The flat and fertile moraine landscape between Roskilde, Køge and Copenhagen was since the Middle Ages known as Hedeboegnen or simply Heden ("The Heath"). The name was merely a reference to the flat and open character of the landscape at a time when much of Denmark was covered by forest while it was not covered by heath in the ecological sense of the word. Villages in the area included Fløng, Kallerup, Baldersbrønde and Marbjerg.

A road had since the 13th century connected Copenhagen and Roskilde. In 1641, Christian IV ordered the construction of a new, private road, Roskilde Kongevej, a so-called kongevej, which was completed in 1642. A house known as Kongens Hedehus ("The King's Heath House"), often referred to simply as Hedehuset ("The Heath House") built for a Vogt (foged) who was responsible for overseeing that only royalty or people authorized by the king used the road. He was instructed to prosecute trespassers and shoot their horses. A special key was made for the gate at the Heath House and another one for the gate at Røde Port ("Red Gate") in Roskilde. The house was located where Tværvej 1 in Hedehusene is today.

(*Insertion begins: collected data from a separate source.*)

-- ==== Sys2Proof/Tests/Slice0.lean ====
section
/-!
SUPPORT. Tests/Slice0.lean: for each statement, concrete states and operands that meet its hypotheses (witness_<statement>), an ill-formed
command for each check of WellFormed.lean, and the spec's worked examples.
-/
namespace Sys2Proof.Tests
open Sys2Proof.Machine
set_option Elab.async false

/-- What makes a state quiet, as a test that can be run. -/
def quietCheck (s : State) : Bool :=
  s.wrote.isEmpty && s.oxl.failed.isEmpty && s.oxl.missing.isNone && s.pd.haltDue.isNone && s.pd.failDue.isNone && s.pwr.resetDue.isEmpty && decide (s.pcState ≠ 3) &&
  (decide (s.pcState ≠ 2) || (List.range 16).all (fun c => !s.clauseOpen c)) && s.coll.runs.isEmpty && s.coll.reshard.isNone &&
  s.uu.openCommit.isNone && s.sh.runs.isEmpty && s.sh.replay.isNone && !s.holds

/-- What makes a state calm, as a test that can be run. -/
def calmCheck (s : State) : Bool :=
  quietCheck s && s.cp.flights.all (fun f => decide (f.phase = .dispatched)) && decide (s.get F.BW_QUEUE_DEPTH = 0) &&
  (List.range 64).all (fun k => decide (s.get (F.CP_RING_STATUS_WAITING k) = 0))

/-- What makes a state's memory sound, as a test that can be run. -/
def soundCheck (s : State) : Bool := decide (s.get F.RS_HELD_HBM = 0) && s.poison.isEmpty && s.inject.isEmpty

theorem quiet_of_check {s : State} (h : quietCheck s = true) : s.Quiet := by
  simp only [quietCheck, Bool.and_eq_true, Bool.or_eq_true, Option.isNone_iff_eq_none, List.isEmpty_iff, Bool.not_eq_true',
    decide_eq_true_eq, List.all_eq_true, List.mem_range] at h
  obtain ⟨⟨⟨⟨⟨⟨⟨⟨⟨⟨⟨⟨⟨n1, n2⟩, n3⟩, h1⟩, h2⟩, h3⟩, h4⟩, h5⟩, h6⟩, h7⟩, h8⟩, h9⟩, h10⟩, h11⟩ := h
  exact ⟨⟨n1, n2, n3⟩, ⟨h1, h2, h3⟩, ⟨h4, fun e c hc => h5.elim (fun n => absurd e n) (fun g => g c hc)⟩, ⟨h6, h7⟩, h8, ⟨h9, h10, h11⟩⟩

theorem calm_of_check {s : State} (h : calmCheck s = true) : s.Calm := by
  simp only [calmCheck, Bool.and_eq_true, decide_eq_true_eq, List.all_eq_true, List.mem_range] at h
  obtain ⟨⟨⟨h1, h2⟩, h3⟩, h4⟩ := h
  exact ⟨quiet_of_check h1, h2, h3, h4⟩

theorem sound_of_check {s : State} (h : soundCheck s = true) : s.Sound := by
  simp only [soundCheck, Bool.and_eq_true, decide_eq_true_eq, List.isEmpty_iff] at h
  exact ⟨h.1.1, h.1.2, h.2⟩

/-- Without a Period, a commit or a loaded table, a write is of no further concern. -/
theorem unwatched_of_check {s : State} (h : s.pcState ≠ 2 ∧ s.pcState ≠ 3 ∧ s.uu.openCommit = none ∧ s.cj.tables = [] ∧ s.cj.jobs = []) (a n : Nat) :
    s.Unwatched a n := ⟨h.1, h.2.1, h.2.2.1, by simp [h.2.2.2.1], by simp [h.2.2.2.2]⟩

/-- What makes a port clear, as a test that can be run. -/
def clearCheck (s : State) (q : Nat) : Bool :=
  s.inject.isEmpty && decide (q < 8) && s.portUp q && (s.port q).queue.isEmpty && decide (0 < (s.port q).shared) &&
  decide ((s.port q).buffer.length < replaySlots q) && (List.range 8).all (fun k => (s.port k).owed.all (fun n => decide (n < 8)))

theorem clear_of_check {s : State} {q : Nat} (h : clearCheck s q = true) : s.Clear q := by
  simp only [clearCheck, Bool.and_eq_true, decide_eq_true_eq, List.isEmpty_iff, List.all_eq_true, List.mem_range] at h
  exact ⟨h.1.1.1.1.1.1, h.1.1.1.1.1.2, h.1.1.1.1.2, h.1.1.1.2, h.1.1.2, h.1.2, fun k hk n hn => h.2 k hk n hn⟩

/-- A state with some fields set. -/
def puts (s : State) (l : List (Field × Nat)) : State := l.foldl (fun s p => s.put p.1 p.2) s

/-- A module that has started: positioned, with every domain ready. -/
def up : State :=
  ({ State.reset with pwr := { State.reset.pwr with held := [], bootDone := true, above10 := true } } : State).put F.PW_STATUS_STATE 6

theorem up_calm : up.Calm := calm_of_check (by decide +kernel)

theorem up_sound : up.Sound := sound_of_check (by decide +kernel)

/-- The header of a command that is bound to no Clause. -/
def hdr : Hdr := ⟨3, 7, 0x55, false, false, false, false, 0, false, 0⟩

/-- A plan with one Clause of each kind from 1 to 9, in the order of the kinds. -/
def plan : Plan := ⟨10000, 1, [⟨0, 100, 1, 0, 1, 0⟩, ⟨100, 200, 2, 0, 1, 0⟩, ⟨200, 300, 3, 0, 1, 0⟩, ⟨0, 300, 4, 0, 1, 0⟩, ⟨300, 400, 5, 0, 1, 0⟩,
  ⟨400, 500, 6, 0, 1, 0⟩, ⟨500, 600, 7, 0, 1, 0⟩, ⟨500, 600, 8, 0, 1, 0⟩, ⟨0, 600, 9, 0, 1, 0⟩]⟩

/-- The header of a command bound to the Clause of a kind. -/
def boundTo (kind : Nat) : Hdr := { hdr with bound := true, clause := Fin.ofNat 16 (kind - 1) }

/-- The next state of an outcome. -/
def after (o : Host.Outcome State Fault Refusal) : State := match o with | .next t => t | _ => State.reset

/-! ## The rings -/

theorem witness_FrontCommandRuns : ({ up with pending := [.nop hdr] } : State).pending = .nop hdr :: [] := rfl

theorem witness_StepTakesItsActions : State.reset.noneDue ∧ step State.reset = .next State.reset := ⟨⟨rfl, rfl, rfl⟩, rfl⟩

theorem witness_ReadAfterWrite : F.PC_GUARD_GUARD_US.key ≠ F.PC_STATUS_STATE.key ∧ State.reset.hbm.wf = true := by decide

/-- A ring being read, 4096 bytes long with 128 bytes waiting. -/
def ringOn : State := puts up [(F.CP_RING_CTRL_ENABLE 3, 1), (F.CP_RING_STATUS_ACTIVE 3, 1), (F.CP_RING_TAIL_TAIL 3, 128)]

theorem witness_DoorbellsMoveTail_moves : ringOn.Calm ∧ ringOn.regOpen (Reg.CP_RING_TAIL 3) = true ∧
    (let n := ringOn.ringBytes 3
     let head := ringOn.get (F.CP_RING_HEAD_HEAD 3)
     (n - 64) % 64 = 0 ∧ n - 64 < n ∧ (ringOn.get (F.CP_RING_TAIL_TAIL 3) + n - head) % n ≤ (n - 64 + n - head) % n) :=
  ⟨calm_of_check (by decide +kernel), by decide +kernel⟩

In 1658, the Heath House was converted into an inn after the road was opened to other travellers at the end of the Swedish Wars. It was joined by two more inns at the site in 1682 and 1702. They initially operated without licenses since they were located too close to Roskilde to obtain a royal privilege. From 1733, they were licensed on condition that all beer and Akvavit was purchased in Roskilde and that they paid a tax of 4 rigsdaler to the city. Roskilde Kongevej gradually fell into despair and two of the inns had to close when the new Roskildevej opened in 1776.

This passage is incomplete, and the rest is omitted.